Jani Nikula jani at nikula.org
Wed Jan 18 12:05:18 PST 2017


On Mon, 14 Nov 2016, David Bremner <david at tethera.net> wrote:
> the idea is that you can run
>
> % notmuch search re:subject:<your-favourite-regexp>
> % notmuch search re:from:<your-favourite-regexp>'
>
> or
>
> % notmuch search subject:"your usual phrase search"
> % notmuch search from:"usual phrase search"
>
> This should also work with bindings, since it extends the query parser.
>
> This is trivial to extend for other value slots, but currently the only
> value slots are date, message_id, from, subject, and last_mod.

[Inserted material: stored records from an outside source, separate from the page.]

-- ==== Sys2Proof/Syntax.lean ====
section
/-! DEFINITION. The commands the device takes and the events that befall it: one constructor for each row of the opcode table. -/

namespace Sys2Proof
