/-- See the log (DESIGN CHOICE, log entry 4). -/
def State.readByte (s : State) (a : Nat) : Byte := tget memReset s.mem a

def State.writeByte (s : State) (a : Nat) (v : Byte) : State := { s with mem := tset memReset s.mem a v }

/-- `n` bytes from address `a`, lowest first. -/
def State.readBytes (s : State) (a n : Nat) : List Byte := (List.range n).map fun i => s.readByte (a + i)

def State.writeBytes (s : State) (a : Nat) : List Byte → State
  | [] => s
  | b :: bs => (s.writeByte a b).writeBytes (a + 1) bs

/-- Reservations on a 64-byte line that a write of `n` bytes at `a` touches are lost (R396). -/
def State.breakResv (s : State) (a n : Nat) : State :=
  { s with resv := s.resv.filter fun e => match e.2 with
      | some l => decide (n = 0 ∨ (a + n - 1) / 64 < l ∨ l < a / 64)
      | none => true }

/-- A write by an initiator: reservations on the lines it touches are lost. -/
def State.writeMem (s : State) (a : Nat) (bs : List Byte) : State := (s.writeBytes a bs).breakResv a bs.length

/-- A 32-bit word, least significant byte at the lowest address (R2). -/
def State.readWord (s : State) (a : Nat) : Word :=
  s.readByte (a + 3) ++ s.readByte (a + 2) ++ s.readByte (a + 1) ++ s.readByte a

/-- The bytes of a word, least significant first. -/
def wordBytes (w : Word) : List Byte := [w.extractLsb' 0 8, w.extractLsb' 8 8, w.extractLsb' 16 8, w.extractLsb' 24 8]

def State.writeWord (s : State) (a : Nat) (w : Word) : State := s.writeBytes a (wordBytes w)

/-- A 64-bit word, low half first. -/
def State.readDWord (s : State) (a : Nat) : DWord := s.readWord (a + 4) ++ s.readWord a

def State.writeDWord (s : State) (a : Nat) (w : DWord) : State :=
  (s.writeWord a (w.extractLsb' 0 32)).writeWord (a + 4) (w.extractLsb' 32 32)

/-- Every byte from `a` on, `n` of them, returns to what unwritten memory reads as. -/
def State.clearBytes (s : State) (a n : Nat) : State :=
  { s with mem := tdrop (fun k => decide (a ≤ k ∧ k < a + n)) s.mem }

/-- A word from up to four bytes, lowest first; missing bytes are 0 (R43). -/
def bytesWord (l : List Byte) : Word := l.getD 3 0 ++ l.getD 2 0 ++ l.getD 1 0 ++ l.getD 0 0

/-! Stream words (R28 to R32). -/

def SWord.isEnd (w : SWord) : Bool := w.getLsbD 37
def SWord.kind (w : SWord) : BitVec 2 := w.extractLsb' 35 2
def SWord.arg (w : SWord) : BitVec 3 := w.extractLsb' 32 3
def SWord.data (w : SWord) : Word := w.extractLsb' 0 32
def SWord.tag (w : SWord) : Tag := w.extractLsb' 32 6
def mkWord (tag : Tag) (data : Word) : SWord := tag ++ data

/-- CTRL with code IDLE, whatever its END bit (R31, R32). -/
def SWord.isIdle (w : SWord) : Bool := SWord.kind w == 3#2 && SWord.arg w == 0#3
def SWord.isPos (w : SWord) : Bool := SWord.kind w == 2#2
/-- CTRL with a reserved code (R31, R34). (DEDUCED, log entry 25.) -/
def SWord.isReserved (w : SWord) : Bool := SWord.kind w == 3#2 && 4#3 ≤ SWord.arg w
def SWord.isPoison (w : SWord) : Bool := SWord.kind w == 3#2 && SWord.arg w == 2#3

/-- IDLE with a cause (R31): 0 EMPTY, 1 UNBOUND, 2 CLOSED, 3 GATED. -/
def idleOf (cause : Nat) : SWord := mkWord 0x18#6 (BitVec.ofNat 32 cause)

/-- The POISON word the device makes (R31, R33): END 1, cause, node, words discarded in its place. -/
def poisonWord (cause node count : Nat) : SWord :=
  mkWord 0x3A#6 (BitVec.ofNat 32 (min count 0xFFFF * 0x10000 + node % 256 * 256 + cause % 256))

/-- The FLUSH-MARK with END (R31, R34). -/
def flushMark (count : Nat) : SWord := mkWord 0x39#6 (BitVec.ofNat 32 (min count 0xFFFFFF))

/-! Events of register pages (R486, R487). -/

/-- A BE packet without payload, all fields zero but those given. -/
def bareHeader : Header :=
  { len := 0, bkind := 0, prio := 0, destPort := 0, destNode := 0, status := 0, txn := 0, srcPort := 0, srcNode := 0
    addr := 0, bytes := 0, msg := 0 }

/-- A posted MESSAGE (R43). -/
def messageTo (src dest port prio : Nat) (msg : Word) : Packet :=
  ⟨{ bareHeader with bkind := 6, prio := BitVec.ofNat 2 prio, destPort := BitVec.ofNat 6 port
                     destNode := BitVec.ofNat 8 dest, srcNode := BitVec.ofNat 8 src, msg := msg }, []⟩

/-- A block hands a BE packet to its router for injection. (DESIGN CHOICE, log entry 12.) -/
def State.send (s : State) (p : Packet) : State := { s with outbox := s.outbox ++ [p] }

/-- One notification of event `e`, where EVT_ROUTE sends it (R486, Table 20-7). -/
def State.notify (s : State) (p : Page) (_e : Nat) : State :=
  let rt := s.reg p 0x1C
  let prio := fld rt 28 2
  match fld rt 30 2 with
  | 1 =>
    let core := fld rt 12 2
    s.send (messageTo (pageNode p) (if core < 2 then 0x45 else 0x46) 0x22 prio
      (BitVec.ofNat 32 (core % 2 * 2 ^ 12 + fld rt 8 4 * 2 ^ 8 + fld rt 0 5)))
  | 2 => s.send (messageTo (pageNode p) 0x54 0x22 prio (BitVec.ofNat 32 (fld rt 0 11)))
  | _ => s

/-- ERR_INFO and ERR_ADDR take the first capturable event while CAPTURED is 0; later ones set MORE (R487). -/
def State.capture (s : State) (p : Page) (info : Word) (addr : DWord) : State :=
  if s.rbit p 0x2C 31 then s.setBit p 0x2C 30 true
  else (((s.setReg p 0x20 info).setReg p 0x24 (addr.extractLsb' 0 32)).setReg p 0x28 (addr.extractLsb' 32 32)).setBit
    p 0x2C 31 true

/-- An occurrence of event `e` sets EVT_RAW bit e; a bit of EVT_PEND that changes from 0 to 1 sends one notification
(R486). -/
def State.event (s : State) (p : Page) (e : Nat) : State :=
  let s' := s.setBit p 0x10 e true
  if !s.rbit p 0x10 e && s.rbit p 0x14 e then s'.notify p e else s'

/-- An event of the page's event table occurs: captured and set (R486, R487). -/
def State.raise (s : State) (p : Page) (e : Nat) (info : Word) (addr : DWord) : State :=
  (s.capture p info addr).event p e

/-! Cells, tiles, regions. -/

def State.cell (s : State) (k : Nat) : Cell := tget (fun _ => Cell.reset) s.cells k
def State.setCell (s : State) (k : Nat) (c : Cell) : State := { s with cells := tset (fun _ => Cell.reset) s.cells k c }
def State.region (s : State) (r : Nat) : Region := tget (fun _ => Region.reset) s.regions r
def State.setRegion (s : State) (r : Nat) (x : Region) : State :=
  { s with regions := tset (fun _ => Region.reset) s.regions r x }

/-- How far a die's reset release has come (R337). -/
def State.releasedTo (s : State) (d : Nat) : Nat := tget (fun _ => 0) s.released d

/-! Routers, schedules, queues, the governor. -/

def State.router (s : State) (n : Nat) : Router := tget (fun _ => Router.reset) s.routers n
def State.setRouter (s : State) (n : Nat) (x : Router) : State :=
  { s with routers := tset (fun _ => Router.reset) s.routers n x }
def State.cogs (s : State) (d : Nat) : DieCogs := tget (fun _ => DieCogs.reset) s.dieCogs d
def State.setCogs (s : State) (d : Nat) (x : DieCogs) : State :=
  { s with dieCogs := tset (fun _ => DieCogs.reset) s.dieCogs d x }
def State.att (s : State) (k : Nat) : Att := tget (fun _ => Att.reset) s.atts k
def State.setAtt (s : State) (k : Nat) (x : Att) : State := { s with atts := tset (fun _ => Att.reset) s.atts k x }
def State.desc (s : State) (q : Nat) : Desc := tget (fun _ => Desc.zero) s.descs q
def State.setDesc (s : State) (q : Nat) (x : Desc) : State := { s with descs := tset (fun _ => Desc.zero) s.descs q x }
def State.axis (s : State) (a : Nat) : Axis := tget (fun _ => Axis.reset) s.axes a
def State.setAxis (s : State) (a : Nat) (x : Axis) : State := { s with axes := tset (fun _ => Axis.reset) s.axes a x }
def State.enc (s : State) (c : Nat) : EncChan := tget (fun _ => EncChan.reset) s.encs c
def State.setEnc (s : State) (c : Nat) (x : EncChan) : State := { s with encs := tset (fun _ => EncChan.reset) s.encs c x }
def State.trig (s : State) (t : Nat) : Trigger := tget (fun _ => Trigger.reset) s.trigs t
def State.setTrig (s : State) (t : Nat) (x : Trigger) : State :=
  { s with trigs := tset (fun _ => Trigger.reset) s.trigs t x }

def State.bank (s : State) (b : Nat) : Bank := tget (fun _ => Bank.reset) s.banks b
def State.setBank (s : State) (b : Nat) (x : Bank) : State := { s with banks := tset (fun _ => Bank.reset) s.banks b x }
def State.dma (s : State) (e : Nat) : Dma := tget (fun _ => Dma.reset) s.dmas e
def State.setDma (s : State) (e : Nat) (x : Dma) : State := { s with dmas := tset (fun _ => Dma.reset) s.dmas e x }

def State.link (s : State) (l : Nat) : Link := tget (fun _ => Link.reset) s.links l
def State.setLink (s : State) (l : Nat) (x : Link) : State := { s with links := tset (fun _ => Link.reset) s.links l x }
def State.linkEnd (s : State) (l d : Nat) : LinkEnd := tget (fun _ => LinkEnd.reset) s.linkEnds (l * 16 + d)
def State.setLinkEnd (s : State) (l d : Nat) (x : LinkEnd) : State :=
  { s with linkEnds := tset (fun _ => LinkEnd.reset) s.linkEnds (l * 16 + d) x }
def State.aligner (s : State) (n : Nat) : List Held := tget (fun _ => []) s.aligners n
def State.setAligner (s : State) (n : Nat) (x : List Held) : State := { s with aligners := tset (fun _ => []) s.aligners n x }

/-- The sample of an axis as delivered on a die (R218). -/
def State.delivered (s : State) (d a : Nat) : AxSample :=
  (tget (fun _ => GovSample.reset) s.sampled d).axes.toList.getD a AxSample.reset

/-- Axis state VALID (Table 9-3). -/
def AxSample.valid (x : AxSample) : Bool := x.state == 2#2

/-! Time. -/

/-- Units of the timebase in one ns. (DEDUCED, log entry 33.) -/
def tbUnit : Nat := 125 * 2 ^ 35

/-- The package timebase in ns (R216), and on a die's copy in 1/8 ns. -/
def State.tbNs (s : State) : Nat := s.tb / tbUnit
def State.tbDie (s : State) (d : Nat) : Int := ((s.tb : Int) + tget (fun _ => 0) s.tbOff d) * 8 / tbUnit

/-- Elapsed network cycles since one was noted. -/
def State.since (s : State) (c : Nat) : Nat := s.cycle - c

/-! Answers to commands (R44). -/

def stOK : Nat := 0
def stNodeAbsent : Nat := 1
def stUnmapped : Nat := 2
def stEndpointClosed : Nat := 3
def stDestAsleep : Nat := 4
def stUnderTest : Nat := 5
def stDataError : Nat := 6
def stMalformed : Nat := 7
def stDenied : Nat := 8

/-- The answer a command's sender receives. (DESIGN CHOICE, log entry 11.) -/
def State.reply (s : State) (status : Nat) (data : List Word) : State :=
  { s with status := BitVec.ofNat 4 status, answer := data }

/-- A free value: random or left open by the manual (R299). (DESIGN CHOICE, log entry 6.) -/
def State.takeFree (s : State) : Word × State := (Config.freeValue s.free, { s with free := s.free + 1 })

end Sys2Proof.Machine
end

Date is
> already searchable, and message_id is not obviously useful to regex
> match.
>
> This was originally written by Austin Clements, and ported to Xapian
> field processors (from Austin's custom query parser) by yours truly.

I can't say I would have done a detailed review of all the Xapian bits
and pieces here, but I didn't spot anything obviously wrong either.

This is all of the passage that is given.